Heterochelus insignis

Scientific classification
- Kingdom: Animalia
- Phylum: Arthropoda
- Class: Insecta
- Order: Coleoptera
- Suborder: Polyphaga
- Infraorder: Scarabaeiformia
- Family: Scarabaeidae
- Genus: Heterochelus
- Species: H. insignis
- Binomial name: Heterochelus insignis Péringuey, 1902

= Heterochelus insignis =

- Genus: Heterochelus
- Species: insignis
- Authority: Péringuey, 1902

Species of beetle

Heterochelus insignis is a species of beetle of the family Scarabaeidae. It is found in South Africa (Western Cape).

== Description ==
Adults reach a length of about 6-7.25 mm. Males are black, with the elytra testaceous or reddish brown, often a little infuscate, and almost entirely covered with round not contiguous light yellow scales, or having three bands of scales on each side. These bands are often obliterated but there are nearly always traces of the juxta-sutural one left. The legs are reddish.

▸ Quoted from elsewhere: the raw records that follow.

/-- Number of the spare of a link's band while it is unfailed and carries nothing yet (R89, R90). -/
def State.freeSpare (s : State) (l : Nat) : Option Nat :=
  have ms := s.bandLinks l
  if s.rdb (Reg.LNK_BAND_SPARE l) ∧ 2 ≤ ms.length then
    match ms.getLast? with
    | some x => if x ≠ l ∧ s.rd (Reg.LNK_BAND_CARRIES x) = x ∧ !s.rdb (Reg.LNK_BAND_FAILED x) then some x else none
    | none => none
  else none

/-- Raise LINK_LOST (R152, R402), once since the link left UP; `st` is the training state it met. -/
def State.linkLost (s : State) (l cause st spare : Nat) : State :=
  have x := s.lk l
  if x.lost then s
  else (s.setLk l { x with lost := true }).fault
    { code := 0x0102, block := 6, cause := cause, sub := st, a := x.owed.length,
      b := x.s.unacked.length + x.l.unacked.length, c := spare, link := l }

/-- A flit moved from failed member `x` to the spare (R151). -/
def movedFlit (member seq : Nat) (f : Flit) : Flit :=
  { f with origSeq := f.seq % 4096, seq := seq, resent := true, moved := true, carriedV := true, carried := member }

/-- Each loose flit moved to far link `y` spends a credit of it (R175). -/
def State.spendMoved (s : State) (y : Nat) (us : List Sent) : State :=
  s.forEach (if isFar y then us else []) fun s u =>
    s.wr (Reg.LNK_VC_STATE_CREDITS y (u.flit.vc % 8)) (s.rd (Reg.LNK_VC_STATE_CREDITS y (u.flit.vc % 8)) - 1)

/-- Move the unacknowledged flits of class `c` of member `x` to the spare `y` (R151, R175): new numbers, owed again. -/
def State.moveUnacked (s : State) (x y c st : Nat) : State :=
  have member := s.bandMember x
  have n0 := s.rd (txNextFld y c)
  have us := ((s.lk x).cls c).unacked
  have moved := us.zipIdx.map fun (u, i) =>
    { u with flit := movedFlit member ((n0 + i) % 2 ^ 24) u.flit, again := true }
  have a := (s.lk y).cls c
  have replay := match a.replay, moved with
    | some r, _ => some r
    | none, m :: _ => some (m.flit.seq, st + 1)
    | none, [] => none
  have s := s.setCls y c { a with unacked := a.unacked ++ moved, replay := replay }
  have s := (s.wr (txNextFld y c) (n0 + us.length)).spendMoved y (if c = 0 then [] else us)
  s.setCls x c { (s.lk x).cls c with unacked := [], replay := none }

/-- Declare member `x` of a spare-mode band failed (R90, R150, R151): its stitches, lists and unacknowledged flits move to
the spare `y`. -/
def State.failover (s : State) (x y : Nat) : State :=
  have st := s.cyc / 2
  have st := if s.rdb Reg.CRN_STATUS_RUNNING then s.stitch else st
  have s := s.linkLost x 3 (s.lstate x) y
  have s := s.count (Reg.LNK_FAILOVER_CNT x) 1
  have s := (s.wr (Reg.LNK_BAND_CARRIES y) x).wr (Reg.LNK_BAND_FAILED x) 1
  have s := ((s.moveUnacked x y 0 st).moveUnacked x y 1 st).moveUpsets x y
  have a := s.lk x
  have b := s.lk y
  have s := s.setLk y { b with owed := b.owed ++ a.owed, expecting := b.expecting ++ a.expecting,
                               arrivals := a.arrivals ++ b.arrivals,
                               carryExpS := s.rd (rxExpectFld x 0), carryExpL := s.rd (rxExpectFld x 1) }
  have s := s.setLk x { s.lk x with owed := [], expecting := [], arrivals := [], rxDownUntil := some (s.cyc + 4096) }
  have s := (s.wr (Reg.LNK_LAG_SEND_LAG x) 0).wr (Reg.LNK_LAG_OWED x) 0
  have s := (s.wr (Reg.LNK_LAG_LAND_LAG x) 0).wr (Reg.LNK_LAG_EXPECTING x) 0
  s.forEach (if isFar x then List.range 8 else []) fun s v => s.wr (Reg.LNK_VC_STATE_CREDITS x v) 0

/-- The link leaves UP or a training state changes: width and group read 0 outside UP (R153). -/
def State.setTraining (s : State) (l st : Nat) : State :=
  have s := s.wr (Reg.LNK_STATUS_STATE l) st
  have s := s.setLk l { s.lk l with stateAt := s.cyc, lanesJudged := false, frame := none, past := [], lcwSent := none }
  if st = 6 then s
  else ((s.wr (Reg.LNK_STATUS_WIDTH l) 0).wr (Reg.LNK_STATUS_RX_GROUP l) 0).wr (Reg.LNK_STATUS_TX_GROUP l) 0

/-- Discovery of a link that is not UP (R388, order 1): NONE when not cabled, PENDING in phase 8, otherwise ABSENT. -/
def State.discAbsent (s : State) (l : Nat) : Nat :=
  have e := s.rd (Reg.LNK_PLAN_EXPECT l)
  if e = 0 ∨ e = 3 then 0 else if s.rd Reg.GEN_BOOT_STATUS_PHASE = 8 then 7 else 4

/-- The result R388 gives link `l`, with its swap partner. -/
def State.discResult (s : State) (l : Nat) : Nat × Nat :=
  have exp := fun x =>
    have e := s.rd (Reg.LNK_PLAN_EXPECT x)
    e == 1 || e == 2
  have found := fun (x : Nat) => if s.isUp x then (s.lk x).ident else none
  match found l with
  | none => (s.discAbsent l, 0)
  | some (serial, link, seat, _) =>
    if !exp l then (5, 0)
    else
      have same := allLinks.all fun x => match found x with
        | some (sr, _, st, _) => st != seat || sr == serial
        | none => true
      if seat = s.rd (Reg.LNK_PLAN_NBR_SEAT l) ∧ link = s.rd (Reg.LNK_PLAN_NBR_LINK l) ∧ same then
        (if s.rd (Reg.LNK_STATUS_WIDTH l) = 8 then 1 else 6, 0)
      else
        match allLinks.find? (fun b => b != l && exp b &&
            (match found b with
             | some (_, bl, bs, _) =>
               bs == s.rd (Reg.LNK_PLAN_NBR_SEAT l) && bl == s.rd (Reg.LNK_PLAN_NBR_LINK l)
                 && seat == s.rd (Reg.LNK_PLAN_NBR_SEAT b) && link == s.rd (Reg.LNK_PLAN_NBR_LINK b)
             | none => false)) with
        | some b => (2, b)
        | none => (3, 0)

/-- Count the links with one discovery result (R397). -/
def State.discCount (s : State) (r : Nat) : Nat := (allLinks.filter fun l => s.rd (Reg.LNK_DISC_RESULT l) == r).length

/-- Show what was found on link `l`: SEAT, link and serial of the peer, or nothing (R397). -/
def State.showFound (s : State) (l seat link v serial : Nat) : State :=
  have s := (s.wr (Reg.LNK_DISC_PEER_SEAT l) seat).wr (Reg.LNK_DISC_PEER_LINK l) link
  (s.wr (Reg.LNK_DISC_IDENT_V l) v).wr (Reg.LNK_DISC_SERIAL_SERIAL l) serial

/-- Show the peer's last IDENT while the link is UP (R397). -/
def State.showPeer (s : State) (l : Nat) : State :=
  match (if s.isUp l then (s.lk l).ident else none) with
  | some i => s.showFound l i.2.2.1 i.2.1 1 i.1
  | none => s.showFound l 0 0 0 0

/-- Show in GEN_DISC how many links have each result (R397). -/
def State.showDisc (s : State) : State :=
  have rows : List (Fld × Nat) := [(Reg.GEN_DISC_MATCH, 1), (Reg.GEN_DISC_SWAPPED, 2), (Reg.GEN_DISC_WRONG, 3), (Reg.GEN_DISC_ABSENT, 4),
    (Reg.GEN_DISC_EXTRA, 5), (Reg.GEN_DISC_DEGRADED, 6), (Reg.GEN_DISC_PENDING, 7)]
  s.forEach rows fun s r => s.wr r.1 (s.discCount r.2)

/-- A result changed after phase 9 (R390). -/
def State.noteChange (s : State) (changed : Bool) : State :=
  if changed && s.rd Reg.GEN_BOOT_STATUS_READY != 0 && s.rd Reg.GEN_BOOT_STATUS_PHASE == 0 then
    (s.wr Reg.GEN_DISC_CHANGES (min 255 (s.rd Reg.GEN_DISC_CHANGES + 1))).flag Reg.GEN_BOOT_STATUS_DISC_CHANGED
  else s

/-- Evaluate the discovery result of link `l` and show what was found (R388, R390, R397). -/
def State.evalLink (s : State) (l : Nat) : State :=
  have old := s.rd (Reg.LNK_DISC_RESULT l)
  have r := s.discResult l
  have s := (s.wr (Reg.LNK_DISC_RESULT l) r.1).wr (Reg.LNK_DISC_PARTNER l) r.2
  have s := (s.wr (Reg.LNK_DISC_WIDTH l) (s.rd (Reg.LNK_STATUS_WIDTH l))).showPeer l
  have s := s.showDisc.wrb Reg.GEN_BOOT_STATUS_EXTRA_SEEN (s.discCount 5 != 0)
  (s.noteChange (old != r.1)).updMitten l

/-- Evaluate a link, and every link whose swap it may complete or undo (R390). -/
def State.discover (s : State) (l : Nat) : State :=
  have partners := allLinks.filter fun b => b != l && (s.rd (Reg.LNK_DISC_RESULT b) == 2 || s.rd (Reg.LNK_DISC_RESULT b) == 3)
  (s.evalLink l).forEach partners State.evalLink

The pronotum is covered with a short, erect black pubescence mixed occasionally with sub-villose flavescent hairs, in which case half the posterior part of the disk is covered with yellow or flavescent scales somewhat contiguous in the basal part. The scutellum is scaly and the propygidium and abdominal segments are edged with yellowish or yellowish-white. The pygidium is deeply punctured, but without scales. Females are exactly like the females of Heterochelus arthriticus.